WHY DC HIPOT TESTS ARE NOT DESTRUCTIVE
One advantage of the DC Hipot test is the following: Although the test voltage can be high, the energy available to be discharged as an arc is small. Thus, arcs from a DC Hipot test are not destructive if the test is done properly.
A good analogy is the static discharge one can get from a finger to a door handle, especially when the humidity is low. The voltage differential causing the arc can be between 10kV and 20kV. You feel the arc, but there are no burn marks. Even if this happens often, there is no harm done. The reason we do not die from the high voltage discharge is that the energy available is low. It is determined by the capacitance in your body which is low, typically a few hundred picofarad (pF).
Motor Analyzers have relatively low output capacitance for DC Hipot tests as well, typically 20 to 100nF. Consequently, no damage will be done if an arc happens, as long as it is confirmed that the megohms are higher than limits set by the standards beforehand. The motor analyzer will shut off the test if an arc is detected, so there will be no further arcs.
If the insulation system is known to be weak, consider lowering the test voltage. If the insulation has cracks and fissures, contamination can be embedded, and an arc can cause carbon tracking in the crack.

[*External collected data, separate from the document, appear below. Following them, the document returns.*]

/-! ### Start-up -/

/-- The values after construction (spec 70_reset_and_hazards.md section 1, 10_state.md section 8). `pc` and `FL` are 0 by
the spec's decisions D9 and D8 (log 5, 6); that run-start is still to come and that nothing is loaded are the model's
start-up bits (log 4, 20). -/
def Obligations.ConstructionValues : Prop :=
  (∀ a, State.reset.mem.read a = 0) ∧ (∀ k, State.reset.reg k = 0) ∧ State.reset.pc = 0 ∧ State.reset.fl = 0 ∧
  State.reset.halt = false ∧ State.reset.fault = none ∧ State.reset.out = [] ∧ State.reset.started = false ∧
  State.reset.loaded = false

/-- The loader puts byte `i` in cell `i`, leaves every other cell 0 and writes memory only (spec 20_memory.md section 6,
70_reset_and_hazards.md section 1). That more than 256 bytes are refused is the spec's decision D16 (log 20). The bit
`loaded`, and that a load after run-start, which the host may not make, answers an error, are the model's (log 20). -/
def Obligations.LoaderFillsMemoryFromZero : Prop :=
  ∀ prog : List Byte,
    (prog.length ≤ 256 →
      ∃ s, State.reset.load prog = .ok s ∧ (∀ a, a < 256 → s.mem.read a = prog.getD a 0) ∧ s.mem.wf ∧
        s = { State.reset with mem := s.mem, loaded := true }) ∧
    (256 < prog.length → State.reset.load prog = .error .tooLong) ∧
    (∀ s : State, s.started = true → s.load prog = .error .runStarted)

/-- Run-start sets the stack pointer to 0xF4 and `halt` to false and nothing else, so the first instruction of every run sees
`x[7]` = 0xF4 and `x[0..6]` = 0 (spec 70_reset_and_hazards.md section 1). That run-start is a step of its own, from
`started` = false, and that this bit moves on are the model's (log 4). -/
def Obligations.RunStartSetsTheStackPointer : Prop :=
  (∀ s : State, s.started = false →
    ∃ t, step s = .next t ∧ t.started = true ∧ t.reg 7 = 0xF4 ∧ t.halt = false ∧ SameRegsBut [7] s t ∧ SameMem s t ∧
      t.cfg = s.cfg ∧ t.loaded = s.loaded ∧ t.pc = s.pc ∧ t.fl = s.fl ∧ t.fault = s.fault ∧ t.out = s.out) ∧
  (∀ (prog : List Byte) (s : State), State.reset.load prog = .ok s →
    ∃ t, step s = .next t ∧ t.reg 7 = 0xF4 ∧ ∀ k, k ≠ 7 → t.reg k = 0)

/-! ### Components -/

/-- 20_memory.md R51: a read returns the last value written to the cell by a write or the loader, or 0 if none; a read
changes nothing, and a write changes one cell and no other state. -/
def Obligations.MemoryReadsTheLastWrite : Prop :=
  (∀ a, a < 256 → memRead State.reset a = .ok 0) ∧
  (∀ (prog : List Byte) (s : State), State.reset.load prog = .ok s →
    ∀ a, a < 256 → memRead s a = .ok (prog.getD a 0)) ∧
  (∀ (s : State) (a : Nat) (v : Byte), s.mem.wf → a < 256 →
    ∃ t, memWrite s a v = .ok t ∧ memRead t a = .ok v ∧ (∀ b, b < 256 → b ≠ a → memRead t b = memRead s b) ∧
      t = { s with mem := t.mem })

This may reduce the voltage at which arcs can occur.
The following case study is based on an interesting experiment that was done recently to prove that the DC Hipot Test is non-destructive, as long as it is done properly.
A 5HP, 4-pole, 460V, used motor from the early 1980s was tested to arcing repeatedly using DC Hipot. The motor was last in operation in 2005 before sitting for another 10+ years in storage. It was disassembled and cleaned out with high pressure air.
The motor was then surge tested to failure at 7.5kV – 8kV multiple times in short succession. After this, a Megohm measurement at 1,000V detected no leakage current, and the motor was then tested 18 times to failure in short succession with a DC Hipot Test. The following graph shows the test numbers and their corresponding arcing voltages.
As seen above, the arc voltage recorded in the first tests stays relatively constant at about 7,900V for the first 12 tests. Normal DC Hipot tests would be done at voltages between 1,920 – 2,120V. Furthermore, normally only one DC Hipot test is done. In this case study the tests in the graph were done in rapid succession causing additional stresses on the insulation.
The result serves as proof that the insulation does not degrade do to a single DC Hipot Test arc if performed under the guidelines and test voltages set forth by the IEEE and ANSI/EASA standards.
There is a decline in the arc voltage after the 13th test, and there is little doubt that the insulation has been weakened. It is important to keep in mind that the tests were done at significantly higher voltages than what is recommended for a 460V motor, and that even after the 18th test the arc voltage was close to 5,000V. The motor would still pass a DC Hipot Test performed under conditions recommended by the standards.
The conclusion from this experiment is that the relatively low energy available in the DC Hipot Test will not cause damage to the insulation system as long as the test is performed in accordance with the standards.
Motor are designed to handle significantly higher voltages than normal DC Hipot voltages. If an arc occurs at or below the recommended test voltage, one can be certain that the insulation is weak.